Nothing comes for free, and neither did financial support during the pandemic. The Justin Trudeau government released generous stimulus packages to people and businesses that created a stock market bubble. But veteran investors knew that all this came at a cost that everyone had to pay through taxes. Canadian banks got their cost estimate on April 7, when Finance Minister Chrystia Freeland announced the budget. The budget announced two taxes on banks and life insurers: 

  • A one-time 15% tax on banks and insurers’ 2021 taxable income above $1 billion. This special tax is called the Canada Recovery Dividend and is payable over five years. 
  • A 1.5% increase in the corporate income tax rate for financial institutions from 15% to 16.5% on taxable income above $100 million. 

The government expects to generate $6.1 billion from the above taxes, with $445 million in recurring tax revenue coming from a 1.5% hike. The banking community criticized these changes, while analysts found the new taxes better than their expectations. 

The government and banks on new taxes 

The budget document stated that the government is collecting dividends on the $350 billion federal pandemic support provided to people and businesses. The document added that this support helped Canadian financial institutions make significant profits and recover faster than other sectors. 

“Many sectors of the economy benefited from the federal government bailing out the economy. Investors and workers too. Somehow only the banks and life insurance companies are subject to a special tax.” 

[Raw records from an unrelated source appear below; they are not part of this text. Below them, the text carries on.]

/-- R173: `GCTR` keeps the length and is its own inverse, for every block cipher. -/
def Obligations.GctrIsItsOwnInverse : Prop :=
  ∀ (bc : Config.BlockCipher) (k : Bytes) (icb : Block) (x : Bytes),
    (gctr bc k icb x).length = x.length ∧ gctr bc k icb (gctr bc k icb x) = x

/-- R175, R176: what is sealed opens to itself, and a seal is 16 bytes longer than the plaintext. -/
def Obligations.GcmOpenInvertsSeal : Prop :=
  ∀ (bc : Config.BlockCipher) (k nonce pt : Bytes),
    gcmOpen bc k nonce (gcmSeal bc k nonce pt) = some pt ∧ (gcmSeal bc k nonce pt).length = pt.length + 16

/-- R176, R179 (a change inside the tag): with any 16 bytes but the recomputed tag, and with fewer than 16 bytes,
nothing opens. -/
def Obligations.GcmWrongTagNeverOpens : Prop :=
  ∀ (bc : Config.BlockCipher) (k nonce c t : Bytes),
    (t.length = 16 → t ≠ blockBytes (gcmTag bc k nonce c) → gcmOpen bc k nonce (c ++ t) = none) ∧
    (c.length < 16 → gcmOpen bc k nonce c = none)

/-- R164: with at least 16 key bytes only the first 16 matter, to both GCM commands. -/
def Obligations.GcmUsesSixteenKeyBytes : Prop :=
  ∀ (bc : Config.BlockCipher) (key key' text : Bytes) (a : Config.EntropyAnswer), 16 ≤ key.length →
    16 ≤ key'.length → key.take 16 = key'.take 16 →
    gcmEncrypt bc key text a = gcmEncrypt bc key' text a ∧ gcmDecrypt bc key text = gcmDecrypt bc key' text

/-- R178, and the first half of R165: for every key of at least 16 bytes, every plaintext and every successful answer
of the entropy source, `GCM_ENC` completes with a frame 29 bytes longer than the plaintext, and `GCM_DEC` of that
frame, under any key of at least 16 bytes that shares the first 16, completes with the plaintext. -/
def Obligations.GcmRoundTrip : Prop :=
  ∀ (s : State) (nonce : Bytes), s.phase = .wait → AnswersWith s 12 nonce → 16 ≤ s.keyLen.toNat →
    ∃ t frame, exec .gcmEnc s = .next t ∧ DoneWith s t frame ∧ frame.length = s.inLen.toNat + 29 ∧
      ∀ u : State, u.lengthsOk params = true → 16 ≤ u.keyLen.toNat → u.keyBytes.take 16 = s.keyBytes.take 16 →
        u.inBytes = frame → ∃ v, exec .gcmDec u = .next v ∧ DoneWith u v s.inBytes

/-! ### CBC and the MAC (43_cbc_hmac_codec.md) -/

/-- R208: as a value, `CtEq` is equality of byte strings. -/
def Obligations.CtEqIsEquality : Prop := ∀ a b : Bytes, ctEq a b = true ↔ a = b

/-- R205, R206: block chaining keeps the length and is undone, for every block cipher whose decryption undoes its
encryption. -/
def Obligations.CbcBlocksRoundTrip : Prop :=
  ∀ (bc : Config.BlockCipher) (k iv pt : Bytes), bc.Valid → k.length ∈ bc.keyLens → pt.length % 16 = 0 →
    (cbcEncryptBlocks bc k iv pt).length = pt.length ∧
    cbcDecryptBlocks bc k iv (cbcEncryptBlocks bc k iv pt) = pt

/-- R212: for every encryption key the cipher accepts, every authentication key, every plaintext, every supported
hash and every successful answer of the entropy source, `CBC_ENC` completes with a frame of the length of R105, and
`CBC_DEC` of that frame with the same keys and selector completes with the plaintext. -/
def Obligations.CbcRoundTrip : Prop :=
  ∀ (s : State) (sel : Byte) (iv : Bytes), s.phase = .wait → AnswersWith s 16 iv → (sel = 1 ∨ sel = 2) →
    (s.keyLen = 16 ∨ s.keyLen = 24 ∨ s.keyLen = 32) →
    ∃ t frame, exec (.cbcEnc sel) s = .next t ∧ DoneWith s t frame ∧
      frame.length = 18 + (if sel = 1 then 32 else 64) + 16 * (s.inLen.toNat / 16 + 1) ∧
      ∀ u : State, u.lengthsOk params = true → u.keyBytes = s.keyBytes → u.akeyBytes = s.akeyBytes →
        u.inBytes = frame → ∃ v, exec (.cbcDec sel) u = .next v ∧ DoneWith u v s.inBytes

/-- R209: when `CBC_DEC` ends with `AuthenticationFailedError`, it does so in the same state whatever the bytes of
`KEY` and the value of `KEY_LEN` (within the buffer). -/
def Obligations.AuthFailureHidesTheKey : Prop :=
  ∀ (sel : Byte) (s t : State) (key : Memory) (keyLen : Word), s.lengthsOk params = true →
    ({ s with key := key, keyLen := keyLen } : State).lengthsOk params = true →
    exec (.cbcDec sel) s = .next t → t.err = some .authenticationFailed →
    exec (.cbcDec sel) { s with key := key, keyLen := keyLen } = .next t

Jack Mintz, the president’s fellow at the University of Calgary’s School of Public Policy

The Canadian Bankers Association (CBA) highlighted that the Big Six banks are among the largest corporate taxpayers, with over $12.5 billion paid in taxes in 2020. It accused the government of “singling out” the financial services industry. Scotiabank (TSX:BNS)(NYSE:BNS) CEO Brian Porter called the tax hike a “knee-jerk reaction that sends the wrong message to the global investment community.”

What does the new bank tax regime mean to investors? 

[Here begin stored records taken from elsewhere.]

-- ==== Sys2Proof/Laws/Bytes.lean ====
section
/-! SUPPORT. Lengths and round trips of byte strings and blocks. -/

namespace Sys2Proof
namespace Machine

@[simp] theorem length_beBytes (n v : Nat) : (beBytes n v).length = n := by simp [beBytes]

@[simp] theorem length_blockBytes (x : Block) : (blockBytes x).length = 16 := by simp [blockBytes]

@[simp] theorem length_zeros (n : Nat) : (zeros n).length = n := by simp [zeros]

@[simp] theorem length_xorBytes (a b : Bytes) : (xorBytes a b).length = min a.length b.length := by
  simp [xorBytes]

@[simp] theorem length_pieces (n m : Nat) (s : Bytes) : (pieces n m s).length = m := by
  induction m generalizing s with
  | zero => rfl
  | succ m ih => simp [pieces, ih]

@[simp] theorem length_blocksOf (s : Bytes) : (blocksOf s).length = s.length / 16 := by simp [blocksOf]

@[simp] theorem length_bytesOfBlocks (bs : List Block) : (bytesOfBlocks bs).length = 16 * bs.length := by
  induction bs with
  | nil => rfl
  | cons b bs ih =>
    have : bytesOfBlocks (b :: bs) = blockBytes b ++ bytesOfBlocks bs := rfl
    rw [this, List.length_append, ih, length_blockBytes, List.length_cons]; omega

/-- Reading a big-endian number on from an accumulator. -/
theorem intOf_foldl (acc : Nat) (s : Bytes) :
    s.foldl (fun acc b => acc * 256 + b.toNat) acc = acc * 256 ^ s.length + intOf s := by
  induction s generalizing acc with
  | nil => simp [intOf]
  | cons b s ih =>
    have h : intOf (b :: s) = s.foldl (fun acc b => acc * 256 + b.toNat) b.toNat := by simp [intOf]
    rw [List.foldl_cons, ih, h, ih b.toNat, List.length_cons, pow_succ]; ring

theorem intOf_append (a b : Bytes) : intOf (a ++ b) = intOf a * 256 ^ b.length + intOf b := by
  have h : intOf (a ++ b) = b.foldl (fun acc b => acc * 256 + b.toNat) (intOf a) := by simp [intOf]
  rw [h, intOf_foldl]

/-- A string of `n` bytes is a number below `256^n`. -/
theorem intOf_lt (s : Bytes) : intOf s < 256 ^ s.length := by
  induction s with
  | nil => simp [intOf]
  | cons b s ih =>
    have h := intOf_append [b] s
    have hb : intOf [b] = b.toNat := by simp [intOf]
    rw [List.singleton_append, hb] at h
    rw [h, List.length_cons, pow_succ]
    have := b.isLt
    nlinarith [Nat.pow_pos (n := s.length) (show 0 < 256 by norm_num)]

/-- The last byte of an encoding is the number modulo 256, the others encode the rest. -/
theorem beBytes_succ (n v : Nat) : beBytes (n + 1) v = beBytes n (v / 256) ++ [BitVec.ofNat 8 v] := by
  unfold beBytes
  rw [List.range_succ, List.map_append]
  congr 1
  · apply List.map_congr_left
    intro i hi
    have hi' := List.mem_range.mp hi
    have e : 8 * (n + 1 - 1 - i) = 8 + 8 * (n - 1 - i) := by omega
    rw [e, Nat.shiftRight_add, Nat.shiftRight_eq_div_pow v 8]
  · simp

/-- Reading back an encoding of a number. -/
theorem intOf_beBytes (n v : Nat) : intOf (beBytes n v) = v % 256 ^ n := by
  induction n generalizing v with
  | zero => simp [beBytes, intOf, Nat.mod_one]
  | succ n ih =>
    have h1 : intOf [BitVec.ofNat 8 v] = v % 256 := by simp [intOf]
    rw [beBytes_succ, intOf_append, ih, h1, List.length_singleton, pow_one, pow_succ, Nat.mul_comm (256 ^ n) 256,
      Nat.mod_mul]
    ring

/-- Encoding a number that was read from `n` bytes gives the bytes back. -/
theorem beBytes_intOf (s : Bytes) : beBytes s.length (intOf s) = s := by
  induction s using List.reverseRecOn with
  | nil => rfl
  | append_singleton s b ih =>
    have hb : intOf [b] = b.toNat := by simp [intOf]
    have hlt := b.isLt
    have h : intOf (s ++ [b]) = intOf s * 256 + b.toNat := by rw [intOf_append, hb]; simp
    rw [List.length_append, List.length_singleton, beBytes_succ, h,
      show (intOf s * 256 + b.toNat) / 256 = intOf s by omega, ih]
    congr 2
    apply BitVec.eq_of_toNat_eq
    simp; omega

@[simp] theorem blockOf_blockBytes (x : Block) : blockOf (blockBytes x) = x := by
  apply BitVec.eq_of_toNat_eq
  have := x.isLt
  simp only [blockOf, blockBytes, BitVec.toNat_ofNat, intOf_beBytes]
  rw [Nat.mod_mod_of_dvd _ (by norm_num)]
  omega

theorem blockBytes_blockOf (s : Bytes) (h : s.length = 16) : blockBytes (blockOf s) = s := by
  have hlt := intOf_lt s
  rw [h] at hlt
  unfold blockBytes blockOf
  rw [BitVec.toNat_ofNat, Nat.mod_eq_of_lt (lt_of_lt_of_eq hlt (by norm_num))]
  exact h ▸ beBytes_intOf s

@[simp] theorem length_readBytes (m : Memory) (off n : Nat) : (Memory.readBytes m off n).length = n := by
  simp [Memory.readBytes]

@[simp] theorem length_keyBytes (s : State) : s.keyBytes.length = s.keyLen.toNat := length_readBytes _ _ _

@[simp] theorem length_akeyBytes (s : State) : s.akeyBytes.length = s.akeyLen.toNat := length_readBytes _ _ _

@[simp] theorem length_inBytes (s : State) : s.inBytes.length = s.inLen.toNat := length_readBytes _ _ _

@[simp] theorem length_cbcEncFrom (bc : Config.BlockCipher) (k : Bytes) (cv : Block) (xs : List Block) :
    (cbcEncFrom bc k cv xs).length = xs.length := by
  induction xs generalizing cv with
  | nil => rfl
  | cons x xs ih => simp [cbcEncFrom, ih]

@[simp] theorem length_cbcDecFrom (bc : Config.BlockCipher) (k : Bytes) (cv : Block) (cs : List Block) :
    (cbcDecFrom bc k cv cs).length = cs.length := by
  induction cs generalizing cv with
  | nil => rfl
  | cons c cs ih => simp [cbcDecFrom, ih]

theorem length_gctrBlocks (bc : Config.BlockCipher) (k : Bytes) (n : Nat) (cb : Block) (x : Bytes) :
    (gctrBlocks bc k n cb x).length = min (16 * n) x.length := by
  induction n generalizing cb x with
  | zero => simp [gctrBlocks]
  | succ n ih =>
    simp only [gctrBlocks, List.length_append, length_xorBytes, length_blockBytes, List.length_take, ih,
      List.length_drop]
    omega

/-- `GCTR` keeps the length. -/
@[simp] theorem length_gctr (bc : Config.BlockCipher) (k : Bytes) (icb : Block) (x : Bytes) :
    (gctr bc k icb x).length = x.length := by
  rw [gctr, length_gctrBlocks]; omega

end Machine
end Sys2Proof
end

The Big Six banks announced strong dividend hikes in 2022 on the pandemic profits. The special tax could redirect bank profits from shareholders to the government, according to the CBA. This could impact their dividend-growth rate in the next five years. As for the 1.5% hike in the corporate tax rate, banks could most likely pass on the cost to customers. Jack Mintz said, “Banks … can shift income offshore and try to put more costs like overhead/interest into the amount.” 

The new taxes will impact bank profits, but to what extent? Analysts got number crunching and found that the impact won’t be significant. According to a BNN Bloomberg article, RBC Capital Markets analyst Darko Mihelic estimates the new taxes to hit banks’ fiscal 2023 profit by an average of 1.4%. 

Morningstar senior equity analyst Eric Compton expects the above taxes to have less than a 2% impact on the fair value estimates partially because of the Big Six banks’ diversified revenue streams. They earn revenue from the United States and other countries, and the taxes are focused on their domestic revenue. 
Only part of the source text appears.